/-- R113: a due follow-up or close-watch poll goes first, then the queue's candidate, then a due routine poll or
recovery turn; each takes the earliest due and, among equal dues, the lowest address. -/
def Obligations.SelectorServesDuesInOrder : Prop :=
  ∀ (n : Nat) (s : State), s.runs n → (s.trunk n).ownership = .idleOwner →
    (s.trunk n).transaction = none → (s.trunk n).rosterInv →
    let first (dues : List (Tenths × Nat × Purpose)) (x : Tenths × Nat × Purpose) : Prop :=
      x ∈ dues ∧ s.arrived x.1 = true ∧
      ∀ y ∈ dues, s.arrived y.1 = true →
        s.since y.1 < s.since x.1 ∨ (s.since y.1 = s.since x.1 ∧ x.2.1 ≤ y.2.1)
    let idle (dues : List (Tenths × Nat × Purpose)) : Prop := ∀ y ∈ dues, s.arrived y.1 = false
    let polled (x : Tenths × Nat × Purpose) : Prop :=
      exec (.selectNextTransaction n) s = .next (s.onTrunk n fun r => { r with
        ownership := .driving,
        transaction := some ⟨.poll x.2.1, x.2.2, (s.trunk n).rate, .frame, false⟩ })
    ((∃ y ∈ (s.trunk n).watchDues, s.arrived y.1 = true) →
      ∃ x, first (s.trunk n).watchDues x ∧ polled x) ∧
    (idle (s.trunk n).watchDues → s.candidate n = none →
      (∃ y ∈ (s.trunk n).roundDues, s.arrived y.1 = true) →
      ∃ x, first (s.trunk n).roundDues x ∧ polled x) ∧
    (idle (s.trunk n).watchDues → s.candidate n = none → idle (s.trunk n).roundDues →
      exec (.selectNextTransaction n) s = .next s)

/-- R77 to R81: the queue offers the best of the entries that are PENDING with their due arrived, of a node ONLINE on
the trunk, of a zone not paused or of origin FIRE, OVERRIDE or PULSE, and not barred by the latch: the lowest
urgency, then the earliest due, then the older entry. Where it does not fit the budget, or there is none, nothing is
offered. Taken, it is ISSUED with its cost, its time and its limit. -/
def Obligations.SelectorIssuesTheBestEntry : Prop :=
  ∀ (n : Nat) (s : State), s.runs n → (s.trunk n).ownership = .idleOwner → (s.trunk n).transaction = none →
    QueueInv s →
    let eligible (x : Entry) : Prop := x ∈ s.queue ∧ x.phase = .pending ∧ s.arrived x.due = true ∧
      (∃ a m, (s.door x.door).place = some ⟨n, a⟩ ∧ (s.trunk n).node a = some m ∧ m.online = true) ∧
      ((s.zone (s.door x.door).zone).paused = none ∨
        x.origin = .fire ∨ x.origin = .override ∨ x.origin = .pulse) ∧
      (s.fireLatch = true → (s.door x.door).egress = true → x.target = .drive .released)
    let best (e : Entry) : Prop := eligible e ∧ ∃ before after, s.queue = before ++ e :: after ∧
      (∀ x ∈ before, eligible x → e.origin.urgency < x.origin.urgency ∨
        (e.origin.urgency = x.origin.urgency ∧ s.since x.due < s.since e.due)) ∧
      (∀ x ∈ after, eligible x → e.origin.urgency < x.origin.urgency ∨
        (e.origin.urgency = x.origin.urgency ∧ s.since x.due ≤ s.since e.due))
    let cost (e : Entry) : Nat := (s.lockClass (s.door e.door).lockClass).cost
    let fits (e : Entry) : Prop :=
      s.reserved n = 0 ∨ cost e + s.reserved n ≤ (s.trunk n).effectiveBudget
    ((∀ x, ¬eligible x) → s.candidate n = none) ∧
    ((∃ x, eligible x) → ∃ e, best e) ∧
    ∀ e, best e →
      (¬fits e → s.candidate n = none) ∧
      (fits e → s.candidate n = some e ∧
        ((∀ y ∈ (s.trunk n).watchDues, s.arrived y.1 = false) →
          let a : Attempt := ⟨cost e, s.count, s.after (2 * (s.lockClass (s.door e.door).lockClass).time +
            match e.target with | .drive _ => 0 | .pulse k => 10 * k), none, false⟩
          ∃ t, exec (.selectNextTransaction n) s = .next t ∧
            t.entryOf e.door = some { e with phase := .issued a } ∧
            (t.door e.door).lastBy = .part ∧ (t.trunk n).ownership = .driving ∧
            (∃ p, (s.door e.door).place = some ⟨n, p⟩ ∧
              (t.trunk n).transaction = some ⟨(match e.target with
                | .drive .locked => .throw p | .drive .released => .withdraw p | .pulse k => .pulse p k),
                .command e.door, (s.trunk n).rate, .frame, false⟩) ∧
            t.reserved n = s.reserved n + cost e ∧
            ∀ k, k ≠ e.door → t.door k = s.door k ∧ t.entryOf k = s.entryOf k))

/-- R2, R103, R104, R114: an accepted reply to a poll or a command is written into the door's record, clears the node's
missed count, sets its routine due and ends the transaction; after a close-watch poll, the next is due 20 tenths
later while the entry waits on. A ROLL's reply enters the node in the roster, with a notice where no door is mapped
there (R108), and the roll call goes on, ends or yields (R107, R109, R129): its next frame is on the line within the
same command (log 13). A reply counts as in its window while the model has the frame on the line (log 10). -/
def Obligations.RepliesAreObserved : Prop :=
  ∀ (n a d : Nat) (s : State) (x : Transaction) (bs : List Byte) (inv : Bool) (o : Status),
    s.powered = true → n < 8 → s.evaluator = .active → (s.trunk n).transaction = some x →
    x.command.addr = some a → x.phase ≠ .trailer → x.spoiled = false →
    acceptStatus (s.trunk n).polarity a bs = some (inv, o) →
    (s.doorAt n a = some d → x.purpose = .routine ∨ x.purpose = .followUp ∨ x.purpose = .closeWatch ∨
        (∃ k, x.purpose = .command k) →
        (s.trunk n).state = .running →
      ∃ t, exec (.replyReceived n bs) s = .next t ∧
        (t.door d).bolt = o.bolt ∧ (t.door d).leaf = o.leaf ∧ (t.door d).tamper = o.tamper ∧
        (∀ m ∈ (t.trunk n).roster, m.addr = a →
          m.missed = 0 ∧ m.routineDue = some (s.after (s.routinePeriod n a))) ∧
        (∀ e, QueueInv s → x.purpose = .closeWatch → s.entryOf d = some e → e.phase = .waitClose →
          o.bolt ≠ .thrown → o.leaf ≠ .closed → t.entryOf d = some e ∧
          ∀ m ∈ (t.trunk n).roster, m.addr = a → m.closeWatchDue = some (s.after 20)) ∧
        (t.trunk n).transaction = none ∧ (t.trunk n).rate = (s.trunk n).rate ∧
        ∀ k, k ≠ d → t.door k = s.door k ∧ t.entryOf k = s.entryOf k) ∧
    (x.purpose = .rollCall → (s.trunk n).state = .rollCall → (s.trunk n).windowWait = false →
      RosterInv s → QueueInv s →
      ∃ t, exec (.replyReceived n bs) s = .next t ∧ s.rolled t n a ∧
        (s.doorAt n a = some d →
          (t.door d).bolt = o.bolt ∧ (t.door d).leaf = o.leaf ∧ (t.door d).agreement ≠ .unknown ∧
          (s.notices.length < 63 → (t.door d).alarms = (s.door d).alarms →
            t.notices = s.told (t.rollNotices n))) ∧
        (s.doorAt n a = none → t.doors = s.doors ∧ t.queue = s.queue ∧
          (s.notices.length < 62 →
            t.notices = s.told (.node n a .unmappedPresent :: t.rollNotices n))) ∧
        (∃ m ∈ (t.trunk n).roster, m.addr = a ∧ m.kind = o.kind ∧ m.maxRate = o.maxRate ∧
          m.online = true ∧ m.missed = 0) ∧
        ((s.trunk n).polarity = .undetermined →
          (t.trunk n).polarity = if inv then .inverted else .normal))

● **Exercise goal**:
Look through the entries above and report the number of lines that contain "drive". Write only the number.

● **Exercise response**:
3